From the line with "k1.mcause = BitVec.ofNat" to the line with "def State.completed (s", retype every line exactly, including those two, and leave out the rest of the data below.
START RECORDS SUPPLIED
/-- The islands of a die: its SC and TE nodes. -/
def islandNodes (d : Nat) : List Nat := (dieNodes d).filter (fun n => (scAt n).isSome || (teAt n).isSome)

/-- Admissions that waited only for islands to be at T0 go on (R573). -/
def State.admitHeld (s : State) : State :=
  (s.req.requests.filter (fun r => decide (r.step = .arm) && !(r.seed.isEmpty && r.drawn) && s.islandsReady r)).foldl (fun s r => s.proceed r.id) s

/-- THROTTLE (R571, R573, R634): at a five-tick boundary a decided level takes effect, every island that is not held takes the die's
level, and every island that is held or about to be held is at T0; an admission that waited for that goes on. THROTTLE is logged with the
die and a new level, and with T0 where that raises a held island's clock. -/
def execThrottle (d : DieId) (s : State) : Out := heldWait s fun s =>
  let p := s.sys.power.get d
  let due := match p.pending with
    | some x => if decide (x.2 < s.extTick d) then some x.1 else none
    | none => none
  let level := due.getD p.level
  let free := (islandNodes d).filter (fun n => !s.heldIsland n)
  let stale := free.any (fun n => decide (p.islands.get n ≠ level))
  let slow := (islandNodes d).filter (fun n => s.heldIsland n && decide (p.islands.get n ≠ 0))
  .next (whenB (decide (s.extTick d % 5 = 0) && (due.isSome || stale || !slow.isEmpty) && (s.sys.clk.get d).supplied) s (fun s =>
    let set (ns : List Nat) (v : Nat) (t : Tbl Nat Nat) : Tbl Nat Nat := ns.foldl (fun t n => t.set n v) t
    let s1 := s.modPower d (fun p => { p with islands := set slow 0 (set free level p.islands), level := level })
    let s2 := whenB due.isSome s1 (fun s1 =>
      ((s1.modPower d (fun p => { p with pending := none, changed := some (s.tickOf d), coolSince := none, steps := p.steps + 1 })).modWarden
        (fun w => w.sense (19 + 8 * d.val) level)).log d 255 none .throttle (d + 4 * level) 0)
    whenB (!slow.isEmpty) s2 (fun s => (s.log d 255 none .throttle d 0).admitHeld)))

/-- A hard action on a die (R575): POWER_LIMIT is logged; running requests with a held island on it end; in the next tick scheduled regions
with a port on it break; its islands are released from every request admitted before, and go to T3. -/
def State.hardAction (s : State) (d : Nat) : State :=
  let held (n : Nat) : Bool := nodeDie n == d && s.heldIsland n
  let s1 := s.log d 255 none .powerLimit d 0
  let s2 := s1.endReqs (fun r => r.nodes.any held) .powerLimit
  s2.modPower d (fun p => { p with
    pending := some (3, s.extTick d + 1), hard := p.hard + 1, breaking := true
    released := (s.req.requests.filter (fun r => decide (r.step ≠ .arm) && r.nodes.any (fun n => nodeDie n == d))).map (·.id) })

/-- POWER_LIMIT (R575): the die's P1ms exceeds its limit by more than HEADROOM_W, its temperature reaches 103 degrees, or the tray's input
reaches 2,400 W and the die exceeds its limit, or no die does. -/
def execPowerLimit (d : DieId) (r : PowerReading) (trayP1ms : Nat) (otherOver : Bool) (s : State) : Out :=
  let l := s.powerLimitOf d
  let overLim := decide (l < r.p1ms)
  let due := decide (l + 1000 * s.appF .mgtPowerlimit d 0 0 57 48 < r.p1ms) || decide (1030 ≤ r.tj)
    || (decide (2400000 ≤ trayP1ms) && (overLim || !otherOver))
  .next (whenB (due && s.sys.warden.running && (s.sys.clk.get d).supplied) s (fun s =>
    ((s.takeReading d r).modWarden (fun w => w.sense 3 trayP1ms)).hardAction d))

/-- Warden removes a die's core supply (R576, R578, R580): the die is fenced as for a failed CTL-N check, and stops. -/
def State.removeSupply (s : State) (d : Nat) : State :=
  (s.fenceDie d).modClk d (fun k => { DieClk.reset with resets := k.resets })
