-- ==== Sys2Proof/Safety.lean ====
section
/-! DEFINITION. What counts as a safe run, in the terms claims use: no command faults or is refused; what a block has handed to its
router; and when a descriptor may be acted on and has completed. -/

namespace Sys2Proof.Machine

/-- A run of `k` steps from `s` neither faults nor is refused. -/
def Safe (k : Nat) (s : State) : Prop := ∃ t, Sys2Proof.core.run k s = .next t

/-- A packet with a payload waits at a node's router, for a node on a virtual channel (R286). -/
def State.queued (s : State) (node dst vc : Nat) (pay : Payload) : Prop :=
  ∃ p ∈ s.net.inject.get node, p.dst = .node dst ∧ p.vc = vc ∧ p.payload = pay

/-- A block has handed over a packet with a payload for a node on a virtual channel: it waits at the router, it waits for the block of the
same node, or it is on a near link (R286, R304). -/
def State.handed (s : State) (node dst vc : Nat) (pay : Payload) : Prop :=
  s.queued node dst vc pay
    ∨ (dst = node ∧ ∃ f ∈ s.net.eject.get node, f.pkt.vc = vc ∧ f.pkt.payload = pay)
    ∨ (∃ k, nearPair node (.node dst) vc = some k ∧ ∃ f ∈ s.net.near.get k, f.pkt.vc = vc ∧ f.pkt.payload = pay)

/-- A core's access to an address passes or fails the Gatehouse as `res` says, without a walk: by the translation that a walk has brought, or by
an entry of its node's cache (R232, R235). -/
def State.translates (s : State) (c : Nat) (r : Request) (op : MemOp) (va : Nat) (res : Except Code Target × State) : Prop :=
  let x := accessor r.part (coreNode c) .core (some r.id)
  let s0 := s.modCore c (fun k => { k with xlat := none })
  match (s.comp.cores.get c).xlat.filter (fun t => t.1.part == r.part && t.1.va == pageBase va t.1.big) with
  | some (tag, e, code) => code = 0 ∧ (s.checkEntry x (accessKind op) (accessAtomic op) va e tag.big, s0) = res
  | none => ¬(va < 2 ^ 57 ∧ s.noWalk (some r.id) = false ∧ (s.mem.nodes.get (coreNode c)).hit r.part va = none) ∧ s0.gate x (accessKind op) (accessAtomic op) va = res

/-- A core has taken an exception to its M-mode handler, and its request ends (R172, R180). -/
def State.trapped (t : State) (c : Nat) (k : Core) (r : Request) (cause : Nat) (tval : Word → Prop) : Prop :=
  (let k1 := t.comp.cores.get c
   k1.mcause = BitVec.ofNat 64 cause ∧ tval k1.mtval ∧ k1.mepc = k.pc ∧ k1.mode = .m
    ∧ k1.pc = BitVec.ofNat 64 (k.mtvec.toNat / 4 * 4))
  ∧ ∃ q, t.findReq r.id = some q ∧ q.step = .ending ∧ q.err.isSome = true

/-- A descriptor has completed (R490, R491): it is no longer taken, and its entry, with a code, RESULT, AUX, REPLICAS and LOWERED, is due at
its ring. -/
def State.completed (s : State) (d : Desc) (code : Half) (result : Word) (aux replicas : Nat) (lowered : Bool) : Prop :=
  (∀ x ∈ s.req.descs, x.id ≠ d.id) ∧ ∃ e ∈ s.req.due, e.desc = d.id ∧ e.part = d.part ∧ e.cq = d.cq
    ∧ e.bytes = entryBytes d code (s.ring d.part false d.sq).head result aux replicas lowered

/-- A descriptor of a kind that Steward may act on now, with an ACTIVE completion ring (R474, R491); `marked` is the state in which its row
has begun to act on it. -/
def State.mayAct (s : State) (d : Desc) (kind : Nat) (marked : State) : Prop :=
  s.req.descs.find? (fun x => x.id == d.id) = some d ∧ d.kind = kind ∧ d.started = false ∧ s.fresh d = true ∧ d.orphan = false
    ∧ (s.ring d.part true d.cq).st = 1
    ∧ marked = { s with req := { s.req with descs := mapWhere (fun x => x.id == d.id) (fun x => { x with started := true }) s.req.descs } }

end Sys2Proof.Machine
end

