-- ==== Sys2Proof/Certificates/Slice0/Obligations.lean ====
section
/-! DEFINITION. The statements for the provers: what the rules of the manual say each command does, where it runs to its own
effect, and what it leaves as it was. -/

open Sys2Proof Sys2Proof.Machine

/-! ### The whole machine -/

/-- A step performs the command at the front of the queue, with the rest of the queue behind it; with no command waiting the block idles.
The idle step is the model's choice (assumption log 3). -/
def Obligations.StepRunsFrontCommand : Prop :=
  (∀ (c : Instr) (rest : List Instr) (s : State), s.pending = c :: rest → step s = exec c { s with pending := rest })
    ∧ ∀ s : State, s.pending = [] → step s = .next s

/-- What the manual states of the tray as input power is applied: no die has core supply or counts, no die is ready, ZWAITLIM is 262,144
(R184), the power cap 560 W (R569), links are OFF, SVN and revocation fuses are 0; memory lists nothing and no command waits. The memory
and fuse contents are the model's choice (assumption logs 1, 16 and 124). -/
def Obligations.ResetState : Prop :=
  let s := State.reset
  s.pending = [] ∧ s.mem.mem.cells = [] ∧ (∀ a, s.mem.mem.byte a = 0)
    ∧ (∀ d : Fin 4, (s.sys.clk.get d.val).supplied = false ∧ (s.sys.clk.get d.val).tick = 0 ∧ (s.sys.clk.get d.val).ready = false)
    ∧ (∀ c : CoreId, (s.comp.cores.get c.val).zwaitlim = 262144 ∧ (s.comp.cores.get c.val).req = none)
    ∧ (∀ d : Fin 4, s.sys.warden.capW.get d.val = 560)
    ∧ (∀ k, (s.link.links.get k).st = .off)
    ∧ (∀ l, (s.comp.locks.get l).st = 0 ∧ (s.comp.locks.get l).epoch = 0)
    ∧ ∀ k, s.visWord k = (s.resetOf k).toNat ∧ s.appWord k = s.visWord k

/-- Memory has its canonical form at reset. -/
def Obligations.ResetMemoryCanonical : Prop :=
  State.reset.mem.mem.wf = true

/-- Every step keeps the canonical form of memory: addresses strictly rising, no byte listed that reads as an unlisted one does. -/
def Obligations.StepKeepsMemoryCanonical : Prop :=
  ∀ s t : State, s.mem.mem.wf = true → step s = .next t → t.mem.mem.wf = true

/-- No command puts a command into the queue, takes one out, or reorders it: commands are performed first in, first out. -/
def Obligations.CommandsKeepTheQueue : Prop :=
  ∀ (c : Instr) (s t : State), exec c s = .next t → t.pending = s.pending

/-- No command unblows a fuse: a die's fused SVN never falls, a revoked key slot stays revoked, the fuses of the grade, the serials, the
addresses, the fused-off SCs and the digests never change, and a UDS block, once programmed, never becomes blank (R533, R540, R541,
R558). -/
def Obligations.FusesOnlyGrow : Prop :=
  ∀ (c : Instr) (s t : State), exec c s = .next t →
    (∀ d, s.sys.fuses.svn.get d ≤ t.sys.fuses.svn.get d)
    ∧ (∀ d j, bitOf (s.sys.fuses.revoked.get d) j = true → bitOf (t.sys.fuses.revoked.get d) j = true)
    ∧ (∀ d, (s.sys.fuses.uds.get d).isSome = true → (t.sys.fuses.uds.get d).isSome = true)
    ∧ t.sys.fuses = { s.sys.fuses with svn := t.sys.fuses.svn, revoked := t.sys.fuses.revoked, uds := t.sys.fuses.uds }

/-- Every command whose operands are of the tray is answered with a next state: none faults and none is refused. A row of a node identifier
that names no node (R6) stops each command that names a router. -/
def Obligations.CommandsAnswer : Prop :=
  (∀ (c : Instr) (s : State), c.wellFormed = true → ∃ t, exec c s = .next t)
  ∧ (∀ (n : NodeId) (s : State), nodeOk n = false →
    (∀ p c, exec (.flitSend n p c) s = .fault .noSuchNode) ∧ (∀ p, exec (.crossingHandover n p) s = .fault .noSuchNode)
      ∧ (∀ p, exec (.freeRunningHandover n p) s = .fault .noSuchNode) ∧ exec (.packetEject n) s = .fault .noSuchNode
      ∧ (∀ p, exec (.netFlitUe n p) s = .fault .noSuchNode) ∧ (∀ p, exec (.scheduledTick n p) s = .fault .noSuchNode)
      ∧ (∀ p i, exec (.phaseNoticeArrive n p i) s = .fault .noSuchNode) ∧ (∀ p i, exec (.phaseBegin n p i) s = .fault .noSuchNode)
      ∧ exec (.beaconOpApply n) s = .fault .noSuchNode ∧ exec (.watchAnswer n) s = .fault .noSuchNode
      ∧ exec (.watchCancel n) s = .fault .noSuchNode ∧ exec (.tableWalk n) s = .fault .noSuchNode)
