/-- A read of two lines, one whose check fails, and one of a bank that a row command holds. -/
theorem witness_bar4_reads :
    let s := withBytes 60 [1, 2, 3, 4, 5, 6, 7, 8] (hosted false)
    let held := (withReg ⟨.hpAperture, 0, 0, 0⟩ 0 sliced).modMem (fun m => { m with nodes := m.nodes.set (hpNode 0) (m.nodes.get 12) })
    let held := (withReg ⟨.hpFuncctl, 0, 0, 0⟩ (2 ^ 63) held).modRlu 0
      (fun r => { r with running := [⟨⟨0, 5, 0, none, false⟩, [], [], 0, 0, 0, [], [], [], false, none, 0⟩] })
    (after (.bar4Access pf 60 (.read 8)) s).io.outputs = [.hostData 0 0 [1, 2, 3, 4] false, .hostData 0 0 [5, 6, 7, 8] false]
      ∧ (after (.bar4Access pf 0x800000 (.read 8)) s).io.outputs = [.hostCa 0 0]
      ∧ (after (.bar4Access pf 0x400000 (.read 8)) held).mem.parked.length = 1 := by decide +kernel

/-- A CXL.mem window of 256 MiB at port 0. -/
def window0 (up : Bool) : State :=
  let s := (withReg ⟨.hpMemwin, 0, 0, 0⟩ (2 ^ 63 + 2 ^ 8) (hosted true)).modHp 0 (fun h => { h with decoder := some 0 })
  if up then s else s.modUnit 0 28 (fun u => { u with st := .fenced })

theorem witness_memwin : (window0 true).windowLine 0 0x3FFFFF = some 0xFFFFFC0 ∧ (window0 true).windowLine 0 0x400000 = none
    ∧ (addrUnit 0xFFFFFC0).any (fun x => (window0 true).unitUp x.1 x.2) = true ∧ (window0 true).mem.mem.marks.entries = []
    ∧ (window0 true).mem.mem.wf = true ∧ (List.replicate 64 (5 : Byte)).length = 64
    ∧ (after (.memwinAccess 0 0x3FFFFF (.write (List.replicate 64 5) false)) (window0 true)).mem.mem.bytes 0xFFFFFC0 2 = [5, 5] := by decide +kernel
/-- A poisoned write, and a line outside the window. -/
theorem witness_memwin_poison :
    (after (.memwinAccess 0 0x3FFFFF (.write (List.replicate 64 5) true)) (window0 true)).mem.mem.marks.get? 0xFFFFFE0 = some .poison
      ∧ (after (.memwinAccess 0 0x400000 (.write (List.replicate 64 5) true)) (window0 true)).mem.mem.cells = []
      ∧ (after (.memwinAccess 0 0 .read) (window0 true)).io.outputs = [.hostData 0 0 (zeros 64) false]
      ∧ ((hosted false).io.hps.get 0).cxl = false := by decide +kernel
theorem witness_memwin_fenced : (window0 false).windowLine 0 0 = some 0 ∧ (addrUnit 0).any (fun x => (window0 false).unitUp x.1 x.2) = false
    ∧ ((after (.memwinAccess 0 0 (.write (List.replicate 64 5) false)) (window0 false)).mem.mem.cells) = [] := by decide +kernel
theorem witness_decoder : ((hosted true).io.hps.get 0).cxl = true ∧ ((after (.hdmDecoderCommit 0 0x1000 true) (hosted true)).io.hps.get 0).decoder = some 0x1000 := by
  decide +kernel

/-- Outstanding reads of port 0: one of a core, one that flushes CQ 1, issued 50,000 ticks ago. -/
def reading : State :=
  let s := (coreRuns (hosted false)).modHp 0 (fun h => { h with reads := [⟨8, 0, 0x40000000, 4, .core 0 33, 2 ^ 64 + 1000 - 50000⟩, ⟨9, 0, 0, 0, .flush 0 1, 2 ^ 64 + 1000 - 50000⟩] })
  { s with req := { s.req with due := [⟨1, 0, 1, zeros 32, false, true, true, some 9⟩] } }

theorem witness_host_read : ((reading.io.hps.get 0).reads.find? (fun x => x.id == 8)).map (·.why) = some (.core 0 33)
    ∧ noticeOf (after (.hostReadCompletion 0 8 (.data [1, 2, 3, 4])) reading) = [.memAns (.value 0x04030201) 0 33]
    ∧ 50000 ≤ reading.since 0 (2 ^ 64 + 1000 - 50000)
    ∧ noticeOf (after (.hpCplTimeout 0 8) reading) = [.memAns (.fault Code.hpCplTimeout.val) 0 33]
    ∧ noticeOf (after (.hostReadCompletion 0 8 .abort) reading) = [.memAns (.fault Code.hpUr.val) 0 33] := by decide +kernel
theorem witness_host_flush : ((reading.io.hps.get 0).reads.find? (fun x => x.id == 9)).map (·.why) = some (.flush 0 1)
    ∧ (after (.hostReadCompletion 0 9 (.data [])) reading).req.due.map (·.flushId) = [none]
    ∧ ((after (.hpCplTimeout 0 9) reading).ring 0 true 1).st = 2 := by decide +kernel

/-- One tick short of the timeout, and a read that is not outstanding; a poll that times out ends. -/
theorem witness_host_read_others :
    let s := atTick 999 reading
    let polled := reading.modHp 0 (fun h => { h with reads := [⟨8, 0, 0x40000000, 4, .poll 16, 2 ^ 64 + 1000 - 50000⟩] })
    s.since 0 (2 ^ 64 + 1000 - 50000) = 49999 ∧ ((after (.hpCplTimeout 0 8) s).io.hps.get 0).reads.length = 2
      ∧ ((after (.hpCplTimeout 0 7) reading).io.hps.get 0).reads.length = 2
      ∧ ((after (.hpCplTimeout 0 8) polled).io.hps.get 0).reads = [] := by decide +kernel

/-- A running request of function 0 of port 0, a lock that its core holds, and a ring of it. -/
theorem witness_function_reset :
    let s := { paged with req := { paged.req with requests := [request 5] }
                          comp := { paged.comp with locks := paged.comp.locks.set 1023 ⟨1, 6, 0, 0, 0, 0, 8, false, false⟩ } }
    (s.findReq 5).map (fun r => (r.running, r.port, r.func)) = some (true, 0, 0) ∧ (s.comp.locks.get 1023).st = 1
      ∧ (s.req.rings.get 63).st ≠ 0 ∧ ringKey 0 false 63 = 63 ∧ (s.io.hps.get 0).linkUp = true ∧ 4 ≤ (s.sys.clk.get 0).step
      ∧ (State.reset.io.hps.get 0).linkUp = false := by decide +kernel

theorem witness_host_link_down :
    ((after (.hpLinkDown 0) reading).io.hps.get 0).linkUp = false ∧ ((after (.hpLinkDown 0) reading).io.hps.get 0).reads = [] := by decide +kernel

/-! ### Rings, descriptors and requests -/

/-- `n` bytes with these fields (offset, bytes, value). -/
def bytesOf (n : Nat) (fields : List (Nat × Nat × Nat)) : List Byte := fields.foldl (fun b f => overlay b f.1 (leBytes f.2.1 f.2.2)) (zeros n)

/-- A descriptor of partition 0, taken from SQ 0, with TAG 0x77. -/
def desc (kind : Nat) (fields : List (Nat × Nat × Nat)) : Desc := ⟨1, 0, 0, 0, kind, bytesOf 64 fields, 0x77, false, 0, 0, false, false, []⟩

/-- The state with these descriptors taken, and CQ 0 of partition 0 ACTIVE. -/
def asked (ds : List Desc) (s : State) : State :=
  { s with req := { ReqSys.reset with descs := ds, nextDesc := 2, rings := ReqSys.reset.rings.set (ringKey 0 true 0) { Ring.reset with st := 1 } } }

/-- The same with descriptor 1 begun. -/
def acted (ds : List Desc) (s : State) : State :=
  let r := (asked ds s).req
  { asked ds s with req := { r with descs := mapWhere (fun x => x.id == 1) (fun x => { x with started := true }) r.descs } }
END RECORDS SUPPLIED
EXERCISE RESULT -
   k1.mcause = BitVec.ofNat 64 cause ∧ tval k1.mtval ∧ k1.mepc = k.pc ∧ k1.mode = .m
    ∧ k1.pc = BitVec.ofNat 64 (k.mtvec.toNat / 4 * 4))
  ∧ ∃ q, t.findReq r.id = some q ∧ q.step = .ending ∧ q.err.isSome = true

/-- A descriptor has completed (R490, R491): it is no longer taken, and its entry, with a code, RESULT, AUX, REPLICAS and LOWERED, is due at
its ring. -/
def State.completed (s : State) (d : Desc) (code : Half) (result : Word) (aux replicas : Nat) (lowered : Bool) : Prop :=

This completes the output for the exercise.